È stato inaugurato ieri, nell’ex chiesa di San Antonio Abate, il presepe realizzato dall’eclettico professor Arturo Barbante. Non un presepe tradizionale, ma una vera e propria installazione, come l’ha definita lo stesso artista, capace di interpretare con forza e lucidità i tempi che stiamo vivendo: tempi segnati da sofferenze, guerre, morti, fame e da una diffusa sottovalutazione dei diritti del prossimo.Ad aprire la serata è stato il discorso di don Salvatore Converso, parroco della Basilica di San Giovanni Battista, che ha invitato alla riflessione sulle grandi preoccupazioni che oggi attanagliano le nazioni e sulle scelte dei loro governanti, spesso autodefinitisi “grandi della terra”. Don Converso ha sottolineato come molti di essi sembrano aver smarrito gli insegnamenti cristiani della convivenza pacifica tra i popoli, sostituendosi al Creatore con ambizioni di conquista che producono conflitti, violenze e morte.
Successivamente ha preso la parola il Sindaco Francesco Aiello, che ha ribadito il profondo legame della città con la rappresentazione della Natività, da sempre capace di suscitare emozione e partecipazione collettiva. «Ma stavolta – ha affermato il Sindaco – questo presepe, più dei precedenti, mi crea emozioni forti per i contenuti e per il messaggio che contiene», ringraziando l’amico di sempre Arturo Barbante per la sua bravura e la sua inesauribile creatività.
Il professor Barbante ha spiegato le motivazioni che stavolta lo hanno spinto a realizzare un presepe diverso dai soliti.
“Rispetto ai presepi realizzati nel passato, l’ultimo tre anni addietro”- ha detto l’artista,- ho voluto rappresentare quanto accade intorno a noi e quanta sofferenza c’è nel mondo, occorre prendere coscienza e guardare la realtà, senza quel senso di indifferenza che spesso prevale e non ci fa capire i problemi reali di chi vive il pericolo e il dolore”.
L’opera si presenta come un’interpretazione contemporanea e potente del presepe, ambientata in uno scenario di distruzione e macerie.

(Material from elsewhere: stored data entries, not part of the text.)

-- ==== Sys2Proof/Machine/System.lean ====
section
/-!
DEFINITION. The operations of the environment: TIMEOUT and RESET (43_system.md), and the two reserved select codes
(30_encoding.md R94(a)).
-/

namespace Sys2Proof.Machine

/-- TIMEOUT (43_system.md R150): nothing if the buffer is empty or a verdict is ready; else the stalled candidate is dropped up
to the next plausible marker. -/
def execTimeout (s : State) : Host.Outcome State Fault Refusal :=
  if s.rxbuf.length = 0 then .next (s.ret (.timedOut .noAction 0 []))
  else if decodeFn s.cfg s.rxbuf ≠ (.needMoreBytes, 0) then .next (s.ret (.timedOut .noAction 0 []))
  else
    let n := nextMarker s.cfg s.rxbuf 1
    .next ((s.consume n).ret (.timedOut (.invalid .stalled) n (s.rxbuf.take n)))

/-- RESET (43_system.md R152): RXBUF empty, RXOFF 0, nothing returned; `cfg` unchanged. -/
def execReset (s : State) : Host.Outcome State Fault Refusal :=
  .next { s with rxbuf := [], rxoff := 0 }

/-- Select code 6 names no operation: refused, no step (30_encoding.md R94(a)). -/
def execReserved6 (_ : State) : Host.Outcome State Fault Refusal := .refused (.reservedSelect 6)

/-- Select code 7 names no operation: refused, no step (30_encoding.md R94(a)). -/
def execReserved7 (_ : State) : Host.Outcome State Fault Refusal := .refused (.reservedSelect 7)

end Sys2Proof.Machine
end

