-- ==== Sys2Proof/Laws/State.lean ====
section
/-!
SUPPORT. One lemma per field per update of State, true by rfl: no later proof unfolds a record update.
-/

namespace Sys2Proof.Machine

variable (s : State) (r : Result) (n : Nat)

@[simp] theorem ret_cfg : (s.ret r).cfg = s.cfg := rfl
@[simp] theorem ret_rxbuf : (s.ret r).rxbuf = s.rxbuf := rfl
@[simp] theorem ret_rxoff : (s.ret r).rxoff = s.rxoff := rfl
@[simp] theorem ret_inputs : (s.ret r).inputs = s.inputs := rfl
@[simp] theorem ret_rxHeld : (s.ret r).rxHeld = s.rxHeld := rfl
@[simp] theorem ret_returned : (s.ret r).returned = s.returned ++ [r] := rfl

@[simp] theorem consume_cfg : (s.consume n).cfg = s.cfg := rfl
@[simp] theorem consume_rxbuf : (s.consume n).rxbuf = s.rxbuf.drop n := rfl
@[simp] theorem consume_rxoff : (s.consume n).rxoff = advanceOffset s.cfg s.rxoff n := rfl
@[simp] theorem consume_inputs : (s.consume n).inputs = s.inputs := rfl
@[simp] theorem consume_rxHeld : (s.consume n).rxHeld = s.rxHeld := rfl
@[simp] theorem consume_returned : (s.consume n).returned = s.returned := rfl

@[simp] theorem receiveTurn_cfg : s.receiveTurn.cfg = s.cfg := rfl
@[simp] theorem receiveTurn_rxbuf : s.receiveTurn.rxbuf = (deliverHeld s.cfg.rxcap s.rxbuf s.rxHeld).1 := rfl
@[simp] theorem receiveTurn_rxoff : s.receiveTurn.rxoff = s.rxoff := rfl
@[simp] theorem receiveTurn_inputs : s.receiveTurn.inputs = s.inputs := rfl
@[simp] theorem receiveTurn_rxHeld : s.receiveTurn.rxHeld = (deliverHeld s.cfg.rxcap s.rxbuf s.rxHeld).2 := rfl
@[simp] theorem receiveTurn_returned : s.receiveTurn.returned = s.returned := rfl

@[simp] theorem reset_cfg : State.reset.cfg = cfgRef := rfl
@[simp] theorem reset_rxbuf : State.reset.rxbuf = [] := rfl
@[simp] theorem reset_rxoff : State.reset.rxoff = 0 := rfl
@[simp] theorem reset_inputs : State.reset.inputs = [] := rfl
@[simp] theorem reset_rxHeld : State.reset.rxHeld = [] := rfl
@[simp] theorem reset_returned : State.reset.returned = [] := rfl

end Sys2Proof.Machine
end

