-- ==== Sys2Proof/Tests/Slice0.lean ====
section
/-!
SUPPORT. Tests. Expected results come from the spec's own tables (95_test_vectors.md, named in each comment), never from the
model. After them, for every statement with hypotheses, a concrete case that meets them together.
-/

namespace Sys2Proof.Tests

open Sys2Proof Sys2Proof.Machine

/-- An instance under `c` with bytes in RXBUF. -/
def inst (c : Config) (buf : Bytes) : State := { State.reset with cfg := c, rxbuf := buf }

/-! ### Decoding: the select codes of 30_encoding.md R93 bit by bit, a frame of R106 and the escape pair of R87 -/

theorem test_decode_encode : decodeCommand 0b000 0x02 [0x00, 0x10] = .ok (.encode 0x02 [0x00, 0x10]) := rfl
theorem test_decode_push : decodeCommand 0b001 0 [0xAA] = .ok (.push [0xAA]) := rfl
theorem test_decode_decode : decodeCommand 0b010 0 [] = .ok .decode := rfl
theorem test_decode_observe : decodeCommand 0b011 0 [] = .ok .observe := rfl
theorem test_decode_timeout : decodeCommand 0b100 0 [] = .ok .timeout := rfl
theorem test_decode_reset : decodeCommand 0b101 0 [] = .ok .reset := rfl
theorem test_decode_reserved6 : decodeCommand 0b110 0 [] = .ok .reserved6 := rfl
theorem test_decode_reserved7 : decodeCommand 0b111 0 [] = .ok .reserved7 := rfl
theorem test_decode_stray_operand : decodeCommand 0b010 0 [0x00] = .error .strayOperand := rfl
theorem test_decode_frame :
    decodeLine cfgSum8 [0x5A, 0x04, 0x10, 0x01, 0x02, 0x03, 0x1A] = .frame 0x10 [0x01, 0x02, 0x03] := by decide
theorem test_decode_esc_pair : decodeLine cfgEsc [0x7D, 0x5E] = .escPair 0x5E := by decide
theorem test_decode_line_noise : decodeLine cfgSum8 [0x03, 0x1A] = .push [0x03, 0x1A] := by decide

/-! ### Well-formedness: one ill-formed term for each check -/

theorem test_ill_sof : ({ cfgRef with sof := [] } : Config).wfWidths = false := by decide
theorem test_ill_lw : ({ cfgRef with lw := 5 } : Config).wfWidths = false := by decide
theorem test_ill_opw : ({ cfgRef with opw := 0 } : Config).wfWidths = false := by decide
theorem test_ill_cw : ({ cfgRef with cw := 0 } : Config).wfWidths = false := by decide
theorem test_ill_body : ({ cfgRef with maxBody := 0 } : Config).wfBody = false := by decide
theorem test_ill_length_negative : ({ cfgRef with lenAdj := -2 } : Config).wfLength = false := by decide
theorem test_ill_length_wide : ({ cfgRef with lenAdj := 64512 } : Config).wfLength = false := by decide
theorem test_ill_check_width : ({ cfgRef with cw := 1 } : Config).wfCheck = false := by decide
theorem test_ill_xor8_width : ({ cfgRef with check := .xor8 } : Config).wfCheck = false := by decide
theorem test_ill_esc_not_in_set : ({ cfgEsc with escSet := [0x7E] } : Config).wfEscape = false := by decide
theorem test_ill_sof_not_in_set : ({ cfgEsc with escSet := [0x7D] } : Config).wfEscape = false := by decide
theorem test_ill_mask_zero : ({ cfgEsc with escXor := 0 } : Config).wfEscape = false := by decide
theorem test_ill_mask_into_set : ({ cfgEsc with escXor := 0x03 } : Config).wfEscape = false := by decide
theorem test_ill_capacity : ({ cfgRef with rxcap := some 1029 } : Config).wfCap = false := by decide
theorem test_capacity_boundary : ({ cfgRef with rxcap := some 1030 } : Config).wf = true := by decide
theorem test_ill_offset : ({ cfgRef with offw := 0 } : Config).wfOffset = false := by decide
theorem test_ill_reserved : Instr.wf cfgRef .reserved6 = false ∧ Instr.wf cfgRef .reserved7 = false := by decide
theorem test_ill_frame_opcode : Instr.wf cfgRef (.frame 0x100 []) = false := by decide
theorem test_ill_frame_body : Instr.wf { cfgRef with maxBody := 1 } (.frame 0 [0]) = false := by decide
theorem test_ill_esc_pair : Instr.wf cfgRef (.escPair 0x5E) = false := by decide
theorem test_reference_legal : (cfgRef.wf && cfgBe.wf && cfgSum8.wf && cfgEsc.wf) = true := by decide
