-- ==== Sys2Proof/Machine/Dispatch.lean ====
section
/-! DEFINITION. The dispatcher: each instruction's rule of 41_flow.md to 47_timer_access.md, executed
with `pc` already advanced (rules R125, R126). -/

namespace Sys2Proof.Machine

def exec (i : Instr) (s : State) : Host.Outcome State Fault Refusal :=
  match i with
  | .cls => Sys2Proof.Machine.execCls s
  | .ret => Sys2Proof.Machine.execRet s
  | .jpAddr nnn => Sys2Proof.Machine.execJpAddr nnn s
  | .callAddr nnn => Sys2Proof.Machine.execCallAddr nnn s
  | .seVxByte x nn => Sys2Proof.Machine.execSeVxByte x nn s
  | .sneVxByte x nn => Sys2Proof.Machine.execSneVxByte x nn s
  | .seVxVy x y => Sys2Proof.Machine.execSeVxVy x y s
  | .ldVxByte x nn => Sys2Proof.Machine.execLdVxByte x nn s
  | .addVxByte x nn => Sys2Proof.Machine.execAddVxByte x nn s
  | .ldVxVy x y => Sys2Proof.Machine.execLdVxVy x y s
  | .orVxVy x y => Sys2Proof.Machine.execOrVxVy x y s
  | .andVxVy x y => Sys2Proof.Machine.execAndVxVy x y s
  | .xorVxVy x y => Sys2Proof.Machine.execXorVxVy x y s
  | .addVxVy x y => Sys2Proof.Machine.execAddVxVy x y s
  | .subVxVy x y => Sys2Proof.Machine.execSubVxVy x y s
  | .shrVxVy x y => Sys2Proof.Machine.execShrVxVy x y s
  | .subnVxVy x y => Sys2Proof.Machine.execSubnVxVy x y s
  | .shlVxVy x y => Sys2Proof.Machine.execShlVxVy x y s
  | .sneVxVy x y => Sys2Proof.Machine.execSneVxVy x y s
  | .ldIAddr nnn => Sys2Proof.Machine.execLdIAddr nnn s
  | .jpV0Addr nnn => Sys2Proof.Machine.execJpV0Addr nnn s
  | .rndVxByte x nn => Sys2Proof.Machine.execRndVxByte x nn s
  | .drwVxVyNibble x y n => Sys2Proof.Machine.execDrwVxVyNibble x y n s
  | .skpVx x => Sys2Proof.Machine.execSkpVx x s
  | .sknpVx x => Sys2Proof.Machine.execSknpVx x s
  | .ldVxDT x => Sys2Proof.Machine.execLdVxDT x s
  | .ldVxK x => Sys2Proof.Machine.execLdVxK x s
  | .ldDTVx x => Sys2Proof.Machine.execLdDTVx x s
  | .ldSTVx x => Sys2Proof.Machine.execLdSTVx x s
  | .addIVx x => Sys2Proof.Machine.execAddIVx x s
  | .ldFVx x => Sys2Proof.Machine.execLdFVx x s
  | .ldBVx x => Sys2Proof.Machine.execLdBVx x s
  | .ldMemVx x => Sys2Proof.Machine.execLdMemVx x s
  | .ldVxMem x => Sys2Proof.Machine.execLdVxMem x s

end Sys2Proof.Machine
end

La Natività non è collocata in un contesto idilliaco, ma tra le rovine di un edificio, simbolo di un mondo ferito e lacerato. In questo scenario drammatico, la nascita diventa segno di vulnerabilità umana, ma anche di resistenza e di speranza, capace di emergere persino nei contesti di conflitto e di disastro.
Le figure, ritagliate e dipinte dal maestro Barbante, colpiscono per la loro forza espressiva e per la notevole diversità etnica e culturale, visibile negli abiti e nei tratti somatici. Particolarmente significativa è la presenza di una persona in sedia a rotelle, di una bambina con una protesi alla gamba e di due giovani abbracciati, nonostante i loro governanti si fanno la guerra; segni evidenti di un messaggio di inclusione e di attenzione verso i più fragili, i marginalizzati e i vulnerabili della società. Tutte le figure sono rivolte verso il punto focale della scena, la Natività, creando un senso di comunità e di solidarietà che trascende le differenze. In mezzo alle difficoltà, alle ferite e al dolore, emerge un’umanità che si stringe insieme, unita dalla ricerca di senso e di salvezza.
Nonostante l’ambientazione desolante, il presepe mantiene e rafforza un messaggio di speranza. La nascita diventa luce capace di illuminare anche le situazioni più oscure, offrendo una chiave di lettura profondamente attuale e “adatta ai nostri tempi”: tempi complessi e difficili, sì, ma nei quali la speranza resta viva, ostinata e necessaria.